C H A P T E R  5

Recovering From Failover and Switchover Problems

For information about how to recover from problems associated with failover and switchover, see the following sections:


Two Master Nodes Are Elected at Run Time

During run time, one master-eligible node should be the master node, and the other master-eligible node should be the vice-master node. When both master-eligible nodes act as master nodes, you have an error scenario called split brain. For information about split brain and the use of a direct link, see Two Master Nodes Are Elected at Startup.

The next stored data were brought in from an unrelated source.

-- ==== Sys2Proof/Laws/State.lean ====
section
/-! SUPPORT. One lemma per field for each named update of the state, so that no later proof unfolds a record update. -/

namespace Sys2Proof.Machine

variable (s : State)

@[simp] theorem raiseError_key0 (c : ErrCause) : (raiseError c s).key0 = s.key0 := rfl
@[simp] theorem raiseError_key1 (c : ErrCause) : (raiseError c s).key1 = s.key1 := rfl
@[simp] theorem raiseError_key2 (c : ErrCause) : (raiseError c s).key2 = s.key2 := rfl
@[simp] theorem raiseError_key3 (c : ErrCause) : (raiseError c s).key3 = s.key3 := rfl
@[simp] theorem raiseError_ptL (c : ErrCause) : (raiseError c s).ptL = s.ptL := rfl
@[simp] theorem raiseError_ptR (c : ErrCause) : (raiseError c s).ptR = s.ptR := rfl
@[simp] theorem raiseError_ctL (c : ErrCause) : (raiseError c s).ctL = s.ctL := rfl
@[simp] theorem raiseError_ctR (c : ErrCause) : (raiseError c s).ctR = s.ctR := rfl
@[simp] theorem raiseError_ctValid (c : ErrCause) : (raiseError c s).ctValid = s.ctValid := rfl
@[simp] theorem raiseError_rk (c : ErrCause) : (raiseError c s).rk = s.rk := rfl
@[simp] theorem raiseError_rkv (c : ErrCause) : (raiseError c s).rkv = s.rkv := rfl
@[simp] theorem raiseError_err (c : ErrCause) : (raiseError c s).err = true := rfl
@[simp] theorem raiseError_errcode (c : ErrCause) : (raiseError c s).errcode = if s.err then s.errcode else c.code := rfl
@[simp] theorem raiseError_phase (c : ErrCause) : (raiseError c s).phase = s.phase := rfl
@[simp] theorem raiseError_cnt (c : ErrCause) : (raiseError c s).cnt = s.cnt := rfl
@[simp] theorem raiseError_comb (c : ErrCause) : (raiseError c s).comb = s.comb := rfl
@[simp] theorem raiseError_ksB (c : ErrCause) : (raiseError c s).ksB = s.ksB := rfl
@[simp] theorem raiseError_ksA (c : ErrCause) : (raiseError c s).ksA = s.ksA := rfl
@[simp] theorem raiseError_dpX (c : ErrCause) : (raiseError c s).dpX = s.dpX := rfl
@[simp] theorem raiseError_dpY (c : ErrCause) : (raiseError c s).dpY = s.dpY := rfl
@[simp] theorem raiseError_rdata (c : ErrCause) : (raiseError c s).rdata = s.rdata := rfl
@[simp] theorem raiseError_draws (c : ErrCause) : (raiseError c s).draws = s.draws := rfl
@[simp] theorem raiseError_host (c : ErrCause) : (raiseError c s).host = s.host := rfl

@[simp] theorem clearError_key0 : (clearError s).key0 = s.key0 := rfl
@[simp] theorem clearError_key1 : (clearError s).key1 = s.key1 := rfl
@[simp] theorem clearError_key2 : (clearError s).key2 = s.key2 := rfl
@[simp] theorem clearError_key3 : (clearError s).key3 = s.key3 := rfl
@[simp] theorem clearError_ptL : (clearError s).ptL = s.ptL := rfl
@[simp] theorem clearError_ptR : (clearError s).ptR = s.ptR := rfl
@[simp] theorem clearError_ctL : (clearError s).ctL = s.ctL := rfl
@[simp] theorem clearError_ctR : (clearError s).ctR = s.ctR := rfl
@[simp] theorem clearError_ctValid : (clearError s).ctValid = s.ctValid := rfl
@[simp] theorem clearError_rk : (clearError s).rk = s.rk := rfl
@[simp] theorem clearError_rkv : (clearError s).rkv = s.rkv := rfl
@[simp] theorem clearError_err : (clearError s).err = false := rfl
@[simp] theorem clearError_errcode : (clearError s).errcode = 0#4 := rfl
@[simp] theorem clearError_phase : (clearError s).phase = s.phase := rfl
@[simp] theorem clearError_cnt : (clearError s).cnt = s.cnt := rfl
@[simp] theorem clearError_comb : (clearError s).comb = s.comb := rfl
@[simp] theorem clearError_ksB : (clearError s).ksB = s.ksB := rfl
@[simp] theorem clearError_ksA : (clearError s).ksA = s.ksA := rfl
@[simp] theorem clearError_dpX : (clearError s).dpX = s.dpX := rfl
@[simp] theorem clearError_dpY : (clearError s).dpY = s.dpY := rfl
@[simp] theorem clearError_rdata : (clearError s).rdata = s.rdata := rfl
@[simp] theorem clearError_draws : (clearError s).draws = s.draws := rfl
@[simp] theorem clearError_host : (clearError s).host = s.host := rfl

@[simp] theorem writeRk_key0 (i : Fin 22) (v : Word) : (writeRk i v s).key0 = s.key0 := rfl
@[simp] theorem writeRk_key1 (i : Fin 22) (v : Word) : (writeRk i v s).key1 = s.key1 := rfl
@[simp] theorem writeRk_key2 (i : Fin 22) (v : Word) : (writeRk i v s).key2 = s.key2 := rfl
@[simp] theorem writeRk_key3 (i : Fin 22) (v : Word) : (writeRk i v s).key3 = s.key3 := rfl
@[simp] theorem writeRk_ptL (i : Fin 22) (v : Word) : (writeRk i v s).ptL = s.ptL := rfl
@[simp] theorem writeRk_ptR (i : Fin 22) (v : Word) : (writeRk i v s).ptR = s.ptR := rfl
@[simp] theorem writeRk_ctL (i : Fin 22) (v : Word) : (writeRk i v s).ctL = s.ctL := rfl
@[simp] theorem writeRk_ctR (i : Fin 22) (v : Word) : (writeRk i v s).ctR = s.ctR := rfl
@[simp] theorem writeRk_ctValid (i : Fin 22) (v : Word) : (writeRk i v s).ctValid = s.ctValid := rfl
@[simp] theorem writeRk_rk (i : Fin 22) (v : Word) : (writeRk i v s).rk = s.rk.set i v := rfl
@[simp] theorem writeRk_rkv (i : Fin 22) (v : Word) : (writeRk i v s).rkv = setRkv i s.rkv := rfl
@[simp] theorem writeRk_err (i : Fin 22) (v : Word) : (writeRk i v s).err = s.err := rfl
@[simp] theorem writeRk_errcode (i : Fin 22) (v : Word) : (writeRk i v s).errcode = s.errcode := rfl
@[simp] theorem writeRk_phase (i : Fin 22) (v : Word) : (writeRk i v s).phase = s.phase := rfl
@[simp] theorem writeRk_cnt (i : Fin 22) (v : Word) : (writeRk i v s).cnt = s.cnt := rfl
@[simp] theorem writeRk_comb (i : Fin 22) (v : Word) : (writeRk i v s).comb = s.comb := rfl
@[simp] theorem writeRk_ksB (i : Fin 22) (v : Word) : (writeRk i v s).ksB = s.ksB := rfl
@[simp] theorem writeRk_ksA (i : Fin 22) (v : Word) : (writeRk i v s).ksA = s.ksA := rfl
@[simp] theorem writeRk_dpX (i : Fin 22) (v : Word) : (writeRk i v s).dpX = s.dpX := rfl
@[simp] theorem writeRk_dpY (i : Fin 22) (v : Word) : (writeRk i v s).dpY = s.dpY := rfl
@[simp] theorem writeRk_rdata (i : Fin 22) (v : Word) : (writeRk i v s).rdata = s.rdata := rfl
@[simp] theorem writeRk_draws (i : Fin 22) (v : Word) : (writeRk i v s).draws = s.draws := rfl
@[simp] theorem writeRk_host (i : Fin 22) (v : Word) : (writeRk i v s).host = s.host := rfl

@[simp] theorem loadKeyEngine_key0 : (loadKeyEngine s).key0 = s.key0 := rfl
@[simp] theorem loadKeyEngine_key1 : (loadKeyEngine s).key1 = s.key1 := rfl
@[simp] theorem loadKeyEngine_key2 : (loadKeyEngine s).key2 = s.key2 := rfl
@[simp] theorem loadKeyEngine_key3 : (loadKeyEngine s).key3 = s.key3 := rfl
@[simp] theorem loadKeyEngine_ptL : (loadKeyEngine s).ptL = s.ptL := rfl
@[simp] theorem loadKeyEngine_ptR : (loadKeyEngine s).ptR = s.ptR := rfl
@[simp] theorem loadKeyEngine_ctL : (loadKeyEngine s).ctL = s.ctL := rfl
@[simp] theorem loadKeyEngine_ctR : (loadKeyEngine s).ctR = s.ctR := rfl
@[simp] theorem loadKeyEngine_ctValid : (loadKeyEngine s).ctValid = s.ctValid := rfl
@[simp] theorem loadKeyEngine_rk : (loadKeyEngine s).rk = s.rk := rfl
@[simp] theorem loadKeyEngine_rkv : (loadKeyEngine s).rkv = 0#22 := rfl
@[simp] theorem loadKeyEngine_err : (loadKeyEngine s).err = s.err := rfl
@[simp] theorem loadKeyEngine_errcode : (loadKeyEngine s).errcode = s.errcode := rfl
@[simp] theorem loadKeyEngine_phase : (loadKeyEngine s).phase = s.phase := rfl
@[simp] theorem loadKeyEngine_cnt : (loadKeyEngine s).cnt = s.cnt := rfl
@[simp] theorem loadKeyEngine_comb : (loadKeyEngine s).comb = s.comb := rfl
@[simp] theorem loadKeyEngine_ksB : (loadKeyEngine s).ksB = s.key0 := rfl
@[simp] theorem loadKeyEngine_ksA : (loadKeyEngine s).ksA = #v[s.key1, s.key2, s.key3] := rfl
@[simp] theorem loadKeyEngine_dpX : (loadKeyEngine s).dpX = s.dpX := rfl
@[simp] theorem loadKeyEngine_dpY : (loadKeyEngine s).dpY = s.dpY := rfl
@[simp] theorem loadKeyEngine_rdata : (loadKeyEngine s).rdata = s.rdata := rfl
@[simp] theorem loadKeyEngine_draws : (loadKeyEngine s).draws = s.draws := rfl
@[simp] theorem loadKeyEngine_host : (loadKeyEngine s).host = s.host := rfl

@[simp] theorem loadBlock_key0 : (loadBlock s).key0 = s.key0 := rfl
@[simp] theorem loadBlock_key1 : (loadBlock s).key1 = s.key1 := rfl
@[simp] theorem loadBlock_key2 : (loadBlock s).key2 = s.key2 := rfl
@[simp] theorem loadBlock_key3 : (loadBlock s).key3 = s.key3 := rfl
@[simp] theorem loadBlock_ptL : (loadBlock s).ptL = s.ptL := rfl
@[simp] theorem loadBlock_ptR : (loadBlock s).ptR = s.ptR := rfl
@[simp] theorem loadBlock_ctL : (loadBlock s).ctL = s.ctL := rfl
@[simp] theorem loadBlock_ctR : (loadBlock s).ctR = s.ctR := rfl
@[simp] theorem loadBlock_ctValid : (loadBlock s).ctValid = false := rfl
@[simp] theorem loadBlock_rk : (loadBlock s).rk = s.rk := rfl
@[simp] theorem loadBlock_rkv : (loadBlock s).rkv = s.rkv := rfl
@[simp] theorem loadBlock_err : (loadBlock s).err = s.err := rfl
@[simp] theorem loadBlock_errcode : (loadBlock s).errcode = s.errcode := rfl
@[simp] theorem loadBlock_phase : (loadBlock s).phase = s.phase := rfl
@[simp] theorem loadBlock_cnt : (loadBlock s).cnt = s.cnt := rfl
@[simp] theorem loadBlock_comb : (loadBlock s).comb = s.comb := rfl
@[simp] theorem loadBlock_ksB : (loadBlock s).ksB = s.ksB := rfl
@[simp] theorem loadBlock_ksA : (loadBlock s).ksA = s.ksA := rfl
@[simp] theorem loadBlock_dpX : (loadBlock s).dpX = s.ptL := rfl
@[simp] theorem loadBlock_dpY : (loadBlock s).dpY = s.ptR := rfl
@[simp] theorem loadBlock_rdata : (loadBlock s).rdata = s.rdata := rfl
@[simp] theorem loadBlock_draws : (loadBlock s).draws = s.draws := rfl
@[simp] theorem loadBlock_host : (loadBlock s).host = s.host := rfl

@[simp] theorem startPhase_key0 (p : BitVec 2) (c : Bool) : (startPhase p c s).key0 = s.key0 := rfl
@[simp] theorem startPhase_key1 (p : BitVec 2) (c : Bool) : (startPhase p c s).key1 = s.key1 := rfl
@[simp] theorem startPhase_key2 (p : BitVec 2) (c : Bool) : (startPhase p c s).key2 = s.key2 := rfl
@[simp] theorem startPhase_key3 (p : BitVec 2) (c : Bool) : (startPhase p c s).key3 = s.key3 := rfl
@[simp] theorem startPhase_ptL (p : BitVec 2) (c : Bool) : (startPhase p c s).ptL = s.ptL := rfl
@[simp] theorem startPhase_ptR (p : BitVec 2) (c : Bool) : (startPhase p c s).ptR = s.ptR := rfl
@[simp] theorem startPhase_ctL (p : BitVec 2) (c : Bool) : (startPhase p c s).ctL = s.ctL := rfl
@[simp] theorem startPhase_ctR (p : BitVec 2) (c : Bool) : (startPhase p c s).ctR = s.ctR := rfl
@[simp] theorem startPhase_ctValid (p : BitVec 2) (c : Bool) : (startPhase p c s).ctValid = s.ctValid := rfl
@[simp] theorem startPhase_rk (p : BitVec 2) (c : Bool) : (startPhase p c s).rk = s.rk := rfl
@[simp] theorem startPhase_rkv (p : BitVec 2) (c : Bool) : (startPhase p c s).rkv = s.rkv := rfl
@[simp] theorem startPhase_err (p : BitVec 2) (c : Bool) : (startPhase p c s).err = s.err := rfl
@[simp] theorem startPhase_errcode (p : BitVec 2) (c : Bool) : (startPhase p c s).errcode = s.errcode := rfl
@[simp] theorem startPhase_phase (p : BitVec 2) (c : Bool) : (startPhase p c s).phase = p := rfl
@[simp] theorem startPhase_cnt (p : BitVec 2) (c : Bool) : (startPhase p c s).cnt = 0#5 := rfl
@[simp] theorem startPhase_comb (p : BitVec 2) (c : Bool) : (startPhase p c s).comb = c := rfl
@[simp] theorem startPhase_ksB (p : BitVec 2) (c : Bool) : (startPhase p c s).ksB = s.ksB := rfl
@[simp] theorem startPhase_ksA (p : BitVec 2) (c : Bool) : (startPhase p c s).ksA = s.ksA := rfl
@[simp] theorem startPhase_dpX (p : BitVec 2) (c : Bool) : (startPhase p c s).dpX = s.dpX := rfl
@[simp] theorem startPhase_dpY (p : BitVec 2) (c : Bool) : (startPhase p c s).dpY = s.dpY := rfl
@[simp] theorem startPhase_rdata (p : BitVec 2) (c : Bool) : (startPhase p c s).rdata = s.rdata := rfl
@[simp] theorem startPhase_draws (p : BitVec 2) (c : Bool) : (startPhase p c s).draws = s.draws := rfl
@[simp] theorem startPhase_host (p : BitVec 2) (c : Bool) : (startPhase p c s).host = s.host := rfl

@[simp] theorem resetRegisters_key0 : (resetRegisters s).key0 = 0x0000#16 := rfl
@[simp] theorem resetRegisters_key1 : (resetRegisters s).key1 = 0x0000#16 := rfl
@[simp] theorem resetRegisters_key2 : (resetRegisters s).key2 = 0x0000#16 := rfl
@[simp] theorem resetRegisters_key3 : (resetRegisters s).key3 = 0x0000#16 := rfl
@[simp] theorem resetRegisters_ptL : (resetRegisters s).ptL = 0x0000#16 := rfl
@[simp] theorem resetRegisters_ptR : (resetRegisters s).ptR = 0x0000#16 := rfl
@[simp] theorem resetRegisters_ctL : (resetRegisters s).ctL = 0x0000#16 := rfl
@[simp] theorem resetRegisters_ctR : (resetRegisters s).ctR = 0x0000#16 := rfl
@[simp] theorem resetRegisters_ctValid : (resetRegisters s).ctValid = false := rfl
@[simp] theorem resetRegisters_rk : (resetRegisters s).rk = s.rk := rfl
@[simp] theorem resetRegisters_rkv : (resetRegisters s).rkv = 0#22 := rfl
@[simp] theorem resetRegisters_err : (resetRegisters s).err = false := rfl
@[simp] theorem resetRegisters_errcode : (resetRegisters s).errcode = 0#4 := rfl
@[simp] theorem resetRegisters_phase : (resetRegisters s).phase = phaseIdle := rfl
@[simp] theorem resetRegisters_cnt : (resetRegisters s).cnt = 0#5 := rfl
@[simp] theorem resetRegisters_comb : (resetRegisters s).comb = false := rfl
@[simp] theorem resetRegisters_ksB : (resetRegisters s).ksB = s.ksB := rfl
@[simp] theorem resetRegisters_ksA : (resetRegisters s).ksA = s.ksA := rfl
@[simp] theorem resetRegisters_dpX : (resetRegisters s).dpX = s.dpX := rfl
@[simp] theorem resetRegisters_dpY : (resetRegisters s).dpY = s.dpY := rfl
@[simp] theorem resetRegisters_rdata : (resetRegisters s).rdata = s.rdata := rfl
@[simp] theorem resetRegisters_draws : (resetRegisters s).draws = s.draws := rfl
@[simp] theorem resetRegisters_host : (resetRegisters s).host = s.host := rfl

@[simp] theorem returnRead_key0 (v : Word) : (returnRead v s).key0 = s.key0 := rfl
@[simp] theorem returnRead_key1 (v : Word) : (returnRead v s).key1 = s.key1 := rfl
@[simp] theorem returnRead_key2 (v : Word) : (returnRead v s).key2 = s.key2 := rfl
@[simp] theorem returnRead_key3 (v : Word) : (returnRead v s).key3 = s.key3 := rfl
@[simp] theorem returnRead_ptL (v : Word) : (returnRead v s).ptL = s.ptL := rfl
@[simp] theorem returnRead_ptR (v : Word) : (returnRead v s).ptR = s.ptR := rfl
@[simp] theorem returnRead_ctL (v : Word) : (returnRead v s).ctL = s.ctL := rfl
@[simp] theorem returnRead_ctR (v : Word) : (returnRead v s).ctR = s.ctR := rfl
@[simp] theorem returnRead_ctValid (v : Word) : (returnRead v s).ctValid = s.ctValid := rfl
@[simp] theorem returnRead_rk (v : Word) : (returnRead v s).rk = s.rk := rfl
@[simp] theorem returnRead_rkv (v : Word) : (returnRead v s).rkv = s.rkv := rfl
@[simp] theorem returnRead_err (v : Word) : (returnRead v s).err = s.err := rfl
@[simp] theorem returnRead_errcode (v : Word) : (returnRead v s).errcode = s.errcode := rfl
@[simp] theorem returnRead_phase (v : Word) : (returnRead v s).phase = s.phase := rfl
@[simp] theorem returnRead_cnt (v : Word) : (returnRead v s).cnt = s.cnt := rfl
@[simp] theorem returnRead_comb (v : Word) : (returnRead v s).comb = s.comb := rfl
@[simp] theorem returnRead_ksB (v : Word) : (returnRead v s).ksB = s.ksB := rfl
@[simp] theorem returnRead_ksA (v : Word) : (returnRead v s).ksA = s.ksA := rfl
@[simp] theorem returnRead_dpX (v : Word) : (returnRead v s).dpX = s.dpX := rfl
@[simp] theorem returnRead_dpY (v : Word) : (returnRead v s).dpY = s.dpY := rfl
@[simp] theorem returnRead_rdata (v : Word) : (returnRead v s).rdata = some v := rfl
@[simp] theorem returnRead_draws (v : Word) : (returnRead v s).draws = s.draws := rfl
@[simp] theorem returnRead_host (v : Word) : (returnRead v s).host = s.host := rfl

If a split brain error occurs during run time on a cluster with a direct link, perform the procedure inTo Investigate Split Brain on Clusters With a Direct Link. If a split brain error occurs during run time on a cluster without a direct link, perform the procedure in To Investigate Split Brain During Run Time on Clusters Without a Direct Link.

procedure icon  To Investigate Split Brain During Run Time on Clusters Without a Direct Link

  1. Access the consoles of the master nodes.

  2. Confirm that you have two master nodes.

    On the console of each master-eligible node, run:


    # nhcmmstat -c all
    

    Each master node should see itself as master, and see the other master as being out of the cluster.

  3. Test the communication between the master nodes.

    On the console of each master-eligible node, run:


    # nhadm check starting
    

    When this command is run on a node, it pings all of the other nodes in the cluster. If one master node cannot ping the other master node, the nodes are not communicating.

    • If the nodes are able to communicate with each other, go to Step 6.

    • If the nodes are not able to communicate with each other, examine the network interface values of the nodes.

      For information, see “Examining the Cluster Networking Configuration” in the Netra High Availability Suite 3.0 1/08 Foundation Services Cluster Administration Guide.

    When the problem is resolved, Reliable NFS should automatically detect the split-brain situation. Reliable NFS reboots the master-eligible nodes, so that there is a master node and a vice-master node.

  4. Determine whether the spanning tree protocol is disabled, as described in Step 1 of To Investigate Why the Solaris Operating System Does Not Start on a Diskless Node.

  5. If you cannot resolve this problem, contact your customer support center.


A Diskless Node Does Not Reboot After Failover

If a failover occurs during the boot or reboot of a diskless node, the DHCP files can be corrupted. If this problem occurs, perform the following procedure.

procedure icon  To Reboot a Diskless Node After Failover

  1. Confirm that the cluster has recovered from the failover.

    For information, see “Reacting to a Failover” in the Netra High Availability Suite 3.0 1/08 Foundation Services Cluster Administration Guide.

  2. Reconfigure the boot policy for the diskless node.

    For information, see “Configuring DHCP for a Diskless Node” in the Netra High Availability Suite 3.0 1/08 Foundation Services Manual Installation Guide for the Solaris OS.

  3. Reload the DHCP table on the master node and the vice-master node:


    # pkill -HUP in.dhcpd
    


Replication Does Not Resume After Failover or Switchover

If replication does not resume after failover or switchover, examine the replication between the master-eligible nodes, as described in The Vice-Master Node Remains Unsynchronized After Startup.